ASSIGNMENT:
Copy out exactly the stretch of the listing below that begins at the line containing "canonical form. -/" and ends at the line containing "s.warnFlg = false", and copy nothing outside it.

= Beginning of Section =

-- ==== Sys2Proof/Safety.lean ====
section
/-! DEFINITION. What the statements are stated in: the bits a position has still to give, which elements have an
encoding, the legal states of the machine (10_state.md R55, R307, R308) and the accounts a session keeps of its input
and output (45_gzip_container.md R607, R610, R611, 44_lz77_window.md R553, R558). -/

namespace Sys2Proof

/-! ### The stream -/

/-- The bits a cursor has still to give, in stream order (R200): the rest of the buffered byte, then the bytes not yet
pulled, bit 0 first (R150). -/
def Cursor.bits (c : Cursor) : List Bool :=
  (fieldBits c.bitbuf).drop c.bitpos.toNat ++ c.rest.flatMap fieldBits

/-- The value of a field's bits, the first as bit 0 (R151). -/
def bitsValue : List Bool → Nat
  | [] => 0
  | b :: l => b.toNat + 2 * bitsValue l

/-- Four bytes of a little-endian field (R152, R213). -/
def leU32 (b0 b1 b2 b3 : Byte) : Word :=
  BitVec.ofNat 32 (b0.toNat + 256 * b1.toNat + 65536 * b2.toNat + 16777216 * b3.toNat)

/-- The elements whose fields are whole bytes read without an alignment of their own (R200, R203, R205). -/
def byteElement : Expect → Bool
  | .gzFixed | .gzXlen | .gzExtra | .gzName | .gzComment | .gzHcrc | .storedCopy => true
  | _ => false

/-- Where an element's bits begin: after the ALIGN of the two formats that have one (R205, R211). -/
def elementStart (x : Expect) (c : Cursor) : Cursor :=
  match x with
  | .storedLen | .trailer => alignToByte c
  | _ => c

/-! ### Codes -/

/-- Symbol `s` has a code in the table of these lengths (R400, R402), a table that is not over-subscribed (R403). -/
def hasCode (lens : List Nat) (maxbits s : Nat) : Prop :=
  0 < lens.getD s 0 ∧ lens.getD s 0 ≤ maxbits ∧ oversubscribed lens maxbits = false

/-- The share of the `maxbits`-bit patterns that the codes of these lengths take up (R403): a code of length `l` is the
start of `2^(maxbits - l)` of them. -/
def patternsTaken (lens : List Nat) (maxbits : Nat) : Nat :=
  (lens.map fun l => if 0 < l ∧ l ≤ maxbits then 2 ^ (maxbits - l) else 0).sum

/-- The tables an element is read by are not over-subscribed. -/
def soundTables : Expect → Prop
  | .clSym cl => oversubscribed cl Config.maxBitsCL = false
  | .llSym ll d => oversubscribed ll Config.maxBitsLD = false ∧ oversubscribed d Config.maxBitsLD = false
  | .dSym d => oversubscribed d Config.maxBitsLD = false
  | _ => True

/-! ### Elements -/

/-- LBASE of R220, from symbol 257. -/
def lengthBase : List Nat :=
  [3, 4, 5, 6, 7, 8, 9, 10, 11, 13, 15, 17, 19, 23, 27, 31, 35, 43, 51, 59, 67, 83, 99, 115, 131, 163, 195, 227, 258]

/-- DBASE of R221, from symbol 0. -/
def distBase : List Nat :=
  [1, 2, 3, 4, 5, 7, 9, 13, 17, 25, 33, 49, 65, 97, 129, 193, 257, 385, 513, 769, 1025, 1537, 2049, 3073, 4097, 6145,
    8193, 12289, 16385, 24577]

/-- The match length a length symbol stands for (R213, R220): its base plus the value of its extra bits. -/
def matchLengthOf (i : Instr) : Option Nat :=
  if i.format = .llSym ∧ 257 ≤ i.selector then
    lengthBase[i.selector - 257]?.map fun base => base + bitsValue i.operandBits
  else none

/-- The match distance a distance symbol stands for (R213, R221). -/
def matchDistanceOf (i : Instr) : Option Nat :=
  if i.format = .dSym then distBase[i.selector]?.map fun base => base + bitsValue i.operandBits else none

/-- The instructions of one whole element of the kind expected, each with a code where its format has one
(R201 to R211): a length symbol is followed by its distance symbol. -/
def Admits : Expect → List Instr → Prop
  | .gzFixed, [i] => i.format = .gzFixed
  | .gzXlen, [i] => i.format = .gzXlen
  | .gzExtra, [i] => i.format = .gzExtra
  | .gzName, [i] => i.format = .gzName
  | .gzComment, [i] => i.format = .gzComment
  | .gzHcrc, [i] => i.format = .gzHcrc
  | .blkHdr, [i] => i.format = .blkHdr
  | .storedLen, [.storedLen _ _] => True
  | .storedCopy, [.storedCopy _] => True
  | .dynHdr, [i] => i.format = .dynHdr
  | .dynCllens n, [.dynCllens cll] => cll.length = n
  | .clSym cl, [i] => i.format = .clSym ∧ hasCode cl Config.maxBitsCL i.selector
  | .llSym ll _, [i] => i.format = .llSym ∧ matchLengthOf i = none ∧ hasCode ll Config.maxBitsLD i.selector
  | .llSym ll d, [i, j] =>
    i.format = .llSym ∧ matchLengthOf i ≠ none ∧ hasCode ll Config.maxBitsLD i.selector ∧
      j.format = .dSym ∧ hasCode d Config.maxBitsLD j.selector
  | .dSym d, [j] => j.format = .dSym ∧ hasCode d Config.maxBitsLD j.selector
  | .trailer, [i] => i.format = .gzTrailer
  | _, _ => False

/-! ### The machine -/

namespace Machine

/-- The phases that no step leaves (R52, R99). -/
def restPhase : Phase → Bool
  | .idle | .done | .error => true
  | _ => false

/-- The phases whose step reads whole bytes without aligning first (R308). -/
def bytePhase : Phase → Bool
  | .gzFixed | .gzXlen | .gzExtra | .gzName | .gzComment | .gzHcrc | .storedCopy => true
  | _ => false

/-- The gzip header phases (R52). -/
def headerPhase : Phase → Bool
  | .gzFixed | .gzXlen | .gzExtra | .gzName | .gzComment | .gzHcrc => true
  | _ => false

/-- The number of the next stream bit (R51, R200): whole bytes pulled, less the bits of the last that are left. -/
def streamPos (s : State) : Nat := 8 * s.ip + s.bitpos.toNat - 8

/-- The stream position of `t` is `n` bits after that of `s`. -/
def movedBits (n : Nat) (s t : State) : Prop := streamPos t = streamPos s + n

/-- The output byte `k` bytes behind the end of the output, for `1 ≤ k`. -/
def outBehind (s : State) (k : Nat) : Option Byte := s.outBytes[s.outBytes.length - k]?

/-- `u` is `s` with the bits `bs` taken from the input and nothing else changed (R309): the position moved past them,
and in the header phases up to GZ_COMMENT the bytes pulled went into the header accumulator (R300, R607). -/
structure Took (bs : List Bool) (s u : State) : Prop where
  keeps : u = { s with bitbuf := u.bitbuf, bitpos := u.bitpos, ip := u.ip, hcrcAcc := u.hcrcAcc }
  bits : (cursorOf s).bits = bs ++ (cursorOf u).bits
  moved : movedBits bs.length s u
  header : u.hcrcAcc =
    if s.phase = .gzFixed ∨ s.phase = .gzXlen ∨ s.phase = .gzExtra ∨ s.phase = .gzName ∨ s.phase = .gzComment then
      ((s.inBytes.take u.ip).drop s.ip).foldl crcStep s.hcrcAcc
    else s.hcrcAcc

/-- The dynamic tables of the block passed the checks of CompleteTables (R427). -/
structure DynTables (s : State) : Prop where
  hlit : 257 ≤ s.hlit.toNat ∧ s.hlit.toNat ≤ 286
  hdist : 1 ≤ s.hdist.toNat ∧ s.hdist.toNat ≤ 30
  llFits : oversubscribed (llLengths s) Config.maxBitsLD = false
  llEob : (llLengths s).getD 256 0 ≠ 0
  dFits : oversubscribed (dLengths s) Config.maxBitsLD = false

/-- The legal values of the state (R55), whatever the phase. -/
structure LegalValues (s : State) : Prop where
  /-- R307: 1 to 8 between steps. -/
  bitpos : 1 ≤ s.bitpos.toNat ∧ s.bitpos.toNat ≤ 8
  /-- R300: only presented bytes are pulled. -/
  ip : s.ip ≤ s.inBytes.length
  /-- R302: a byte with bits left is the last one pulled. -/
  bitbuf : s.bitpos ≠ 8 → 1 ≤ s.ip ∧ s.inBytes[s.ip - 1]? = some s.bitbuf
  /-- R90: the window's canonical form. -/
  window : Memory.wf s.window
  hist : s.hist.toNat ≤ 32768
  copyLen : s.copyLen.toNat ≤ 258
  copyDist : s.copyDist.toNat ≤ 32768
  idx : s.idx.toNat ≤ 316
  hlit : s.hlit = 0 ∨ 257 ≤ s.hlit.toNat ∧ s.hlit.toNat ≤ 288
  hdist : s.hdist.toNat ≤ 32
  hclen : s.hclen = 0 ∨ 4 ≤ s.hclen.toNat ∧ s.hclen.toNat ≤ 19
  /-- R700. -/
  errCode : s.errCode.toNat ≤ 7
  /-- R701: only CorruptBlock, code 3, has a detail. -/
  errDetail : s.errDetail.toNat ≤ 15 ∧ (s.errCode = 3 ↔ s.errDetail ≠ 0)
  /-- R453: a match length never waits between steps. -/
  matchLen : s.matchLen = none

/-- What the phase's step rule needs when it is entered, and what a phase says of the fields. -/
structure PhaseReady (s : State) : Prop where
  /-- R77: a code exactly in ERROR. -/
  error : s.errCode = 0 ↔ s.phase ≠ .error
  /-- R308: whole bytes are read at a byte boundary. -/
  aligned : bytePhase s.phase = true → s.bitpos = 8
  /-- R61, R86: a raw session has no header and no trailer. -/
  raw : s.modeRaw = true → headerPhase s.phase = false ∧ s.phase ≠ .trailer ∧ hdr0Word s = 0 ∧ s.hdrMtime = 0 ∧
    s.warnFlg = false ∧ s.trlCrc = 0 ∧ s.trlIsize = 0
  /-- R203: an optional field is read only when its FLG bit is set. -/
  extraPresent : s.phase = .gzXlen ∨ s.phase = .gzExtra → s.hdrFlg.getLsbD 2 = true
  namePresent : s.phase = .gzName → s.hdrFlg.getLsbD 3 = true
  commentPresent : s.phase = .gzComment → s.hdrFlg.getLsbD 4 = true
  hcrcPresent : s.phase = .gzHcrc → s.hdrFlg.getLsbD 1 = true
  /-- R88: both parts of HCRC are 0 while the field is absent or not yet read. -/
  hcrcUnread : s.hdrFlg.getLsbD 1 = false ∨ headerPhase s.phase = true →
    s.hcrcField = 0 ∧ s.hcrcCalc = 0 ∧ s.warnHcrc = false
  /-- R82, R83: the trailer fields are 0 until the trailer is read. -/
  trlUnread : restPhase s.phase = false → s.trlCrc = 0 ∧ s.trlIsize = 0
  /-- R602. -/
  extraOwed : s.phase = .gzExtra → s.xlenRem ≠ 0
  /-- R356. -/
  storedOwed : s.phase = .storedCopy → s.storedRem ≠ 0
  /-- R421. -/
  counts : s.phase = .dynCllens ∨ s.phase = .dynLens →
    (257 ≤ s.hlit.toNat ∧ s.hlit.toNat ≤ 286) ∧ (1 ≤ s.hdist.toNat ∧ s.hdist.toNat ≤ 30) ∧ s.hclen ≠ 0
  /-- R422: the step is entered only with lengths still to define, by a code that is not over-subscribed. -/
  lengths : s.phase = .dynLens → s.idx.toNat < lensTotal s ∧ oversubscribed (clLengths s) Config.maxBitsCL = false
  /-- R427. -/
  tables : s.phase = .symbol ∨ s.phase = .copy → s.tblFixed = true ∨ DynTables s
  /-- R555. -/
  copying : s.phase = .copy → 1 ≤ s.copyLen.toNat ∧ 1 ≤ s.copyDist.toNat ∧ s.copyDist.toNat ≤ s.hist.toNat
  /-- R357: only the final block leads to the trailer and to DONE. -/
  final : s.phase = .trailer ∨ s.phase = .done → s.bfinal = true
  /-- R654, R750: IDLE is entered by a reset only, and nothing of a session is left in it. -/
  idle : s.phase = .idle → s = resetSession s

/-- A legal state: what every step keeps. -/
structure Legal (s : State) : Prop where
  values : LegalValues s
  ready : PhaseReady s

/-- The accounts a session keeps: every counter and checksum is that of the bytes delivered or pulled, and the window
holds the last 32768 bytes delivered. -/
structure Accounts (s : State) : Prop where
  /-- R611. -/
  isize : s.isize = BitVec.ofNat 32 s.outBytes.length
  /-- R558. -/
  hist : s.hist.toNat = min s.outBytes.length 32768
  /-- R550. -/
  wpos : s.wpos.toNat = s.outBytes.length % 32768
  /-- R610: every byte delivered went through CrcByte, in order. -/
  crc : s.crc = s.outBytes.foldl crcStep 0xFFFFFFFF
  /-- R553: the byte delivered `k` bytes ago stands `k` behind the next window index. -/
  window : ∀ k, 1 ≤ k → k ≤ s.hist.toNat →
    Memory.lookup s.window ((s.wpos.toNat + 32768 - k) % 32768) = outBehind s k
  /-- R607: up to the HCRC field, the header accumulator is that of every byte pulled. -/
  header : headerPhase s.phase = true → s.hcrcAcc = (s.inBytes.take s.ip).foldl crcStep 0xFFFFFFFF

/-- `n` steps of the machine, stopping at the first fault or refusal. -/
def runSteps : Nat → State → Host.Outcome State Fault Refusal
  | 0, s => .next s
  | n + 1, s =>
    match step s with
    | .next t => runSteps n t
    | .fault f => .fault f
    | .refused r => .refused r

end Machine

end Sys2Proof
end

= End of Section =

OUTPUT FOR THIS TASK:
  /-- R90: the window's canonical form. -/
  window : Memory.wf s.window
  hist : s.hist.toNat ≤ 32768
  copyLen : s.copyLen.toNat ≤ 258
  copyDist : s.copyDist.toNat ≤ 32768
  idx : s.idx.toNat ≤ 316
  hlit : s.hlit = 0 ∨ 257 ≤ s.hlit.toNat ∧ s.hlit.toNat ≤ 288
  hdist : s.hdist.toNat ≤ 32
  hclen : s.hclen = 0 ∨ 4 ≤ s.hclen.toNat ∧ s.hclen.toNat ≤ 19
  /-- R700. -/
  errCode : s.errCode.toNat ≤ 7
  /-- R701: only CorruptBlock, code 3, has a detail. -/
  errDetail : s.errDetail.toNat ≤ 15 ∧ (s.errCode = 3 ↔ s.errDetail ≠ 0)
  /-- R453: a match length never waits between steps. -/
  matchLen : s.matchLen = none

/-- What the phase's step rule needs when it is entered, and what a phase says of the fields. -/
structure PhaseReady (s : State) : Prop where
  /-- R77: a code exactly in ERROR. -/
  error : s.errCode = 0 ↔ s.phase ≠ .error
  /-- R308: whole bytes are read at a byte boundary. -/
  aligned : bytePhase s.phase = true → s.bitpos = 8
  /-- R61, R86: a raw session has no header and no trailer. -/
  raw : s.modeRaw = true → headerPhase s.phase = false ∧ s.phase ≠ .trailer ∧ hdr0Word s = 0 ∧ s.hdrMtime = 0 ∧
    s.warnFlg = false ∧ s.trlCrc = 0 ∧ s.trlIsize = 0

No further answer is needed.